Search code examples
pythonnlpword-embeddingsentence-similarity

Combine similar elements in N*N matrix without duplicates


I have a list of sentences, and I want to find all the sentences similar to it and put them together in a list/tuple.

I formed sentence embeddings for them, then computed an N*N cosine similarity matrix for N sentences. I then iterated through the elements, and picked the ones higher than a threshold.

If sentences[x] is similar to sentences[y] and sentences[z], if I combine sentences[x] and sentences[y], sentences[x] should not combine with sentences[z] as the loop iterates further

I went with the intuition that since we are comparing cosine similarities, if X is similar to Y, and Y is similar to Z, X will be similar to Z as well, so I should not have to worry about it.
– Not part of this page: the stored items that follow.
-- ==== Sys2Proof/Config.lean ====
section
/-! DEFINITION. What the source leaves open: the named parameters of 00_scope.md rule R5 (their types; the
defaults stand in Machine/Defaults.lean) and the free values of the three step inputs (rule R13). -/

namespace Sys2Proof

/-- `P_LOGIC_VF` (R5, decision D6): what `8XY1`, `8XY2`, `8XY3` do to `VF`. -/
inductive LogicVf where
  | unchanged
  | cleared
deriving DecidableEq, Repr

/-- `P_SHIFT_SRC` (R5, decision D7): the register that `8XY6` and `8XYE` shift. -/
inductive ShiftSrc where
  | x
  | y
deriving DecidableEq, Repr

/-- `P_LDST_I` (R5, decision D8): what `FX55` and `FX65` do to `I`. -/
inductive LdstI where
  | unchanged
  | advance
deriving DecidableEq, Repr

/-- The three behavioural parameters of rule R5, fixed for one machine; no step writes them. The fourth
parameter, `P_FONT`, is an argument of the load port (Machine/Load.lean). -/
structure Params where
  logicVf  : LogicVf
  shiftSrc : ShiftSrc
  ldstI    : LdstI
deriving DecidableEq, Repr

/-- The three values the host gives one step (R13): the button bitmask `keys`, the timer boundary `tick`, the
random byte `rnd`. -/
structure StepInput where
  keys : Word
  tick : Bool
  rnd  : Byte
deriving DecidableEq, Repr

/-- FREE VALUE (DESIGN CHOICE, log 1): the button bitmask of step number `n`, where the state schedules none (U10). -/
opaque Config.freeKeys : Nat → Word

/-- FREE VALUE (DESIGN CHOICE, log 1): the timer boundary of step number `n`, where the state schedules none (U9). -/
opaque Config.freeTick : Nat → Bool

/-- FREE VALUE (DESIGN CHOICE, log 1): the random byte of step number `n`, where the state schedules none (U8). -/
opaque Config.freeRnd : Nat → Byte

end Sys2Proof
end

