-- ==== Sys2Proof/Machine/Core.lean ====
section
/-! DEFINITION. The machine as the host's interface takes it. -/

def Sys2Proof.core : Host.Core :=
  { State := Sys2Proof.Machine.State
    Fault := Sys2Proof.Machine.Fault
    Refusal := Sys2Proof.Machine.Refusal
    step := Sys2Proof.Machine.step
    reset := Sys2Proof.Machine.State.reset }
end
My goal is to not have duplicates, but I am stuck.

Is there a better way / what's the best way to do this?

Here is my code:

import pandas as pd
from sentence_transformers import SentenceTransformer
from sentence_transformers.util import cos_sim, pytorch_cos_sim

embedding_model = SentenceTransformer('all-MiniLM-L6-v2')
threshold = 0.75

def form_embeddings(sentences, embedding_model=embedding_model):

    if isinstance(sentences, str):
        sentences = [sentences]

    return embedding_model.encode(sentences, convert_to_tensor=True)

df = pd.read_csv('sample_file.csv')
sentences = df['sentences'].tolist()

#form embeddings
sentence_embeddings = form_embeddings(sentences=sentences)

#form similarity matrix
sim_matrix = pytorch_cos_sim(sentence_embeddings, sentence_embeddings)

#set similarity with itself as zero
sim_matrix.fill_diagonal_(0)

#iterate through and find pairs of similarity
pairs = []
for i in range(len(sentences)):
    for j in range(i, len(sentences)):
        if sim_matrix[i,j] >= threshold:
            pairs.append({'index':[i,j], 'score': sim_matrix[i,j], 'original_sentence':sentences[i], 'similar_sentence':sentences[j]})

Solution

  • I figured out a better way to do this.

    This is solved by a fast clustering implementation.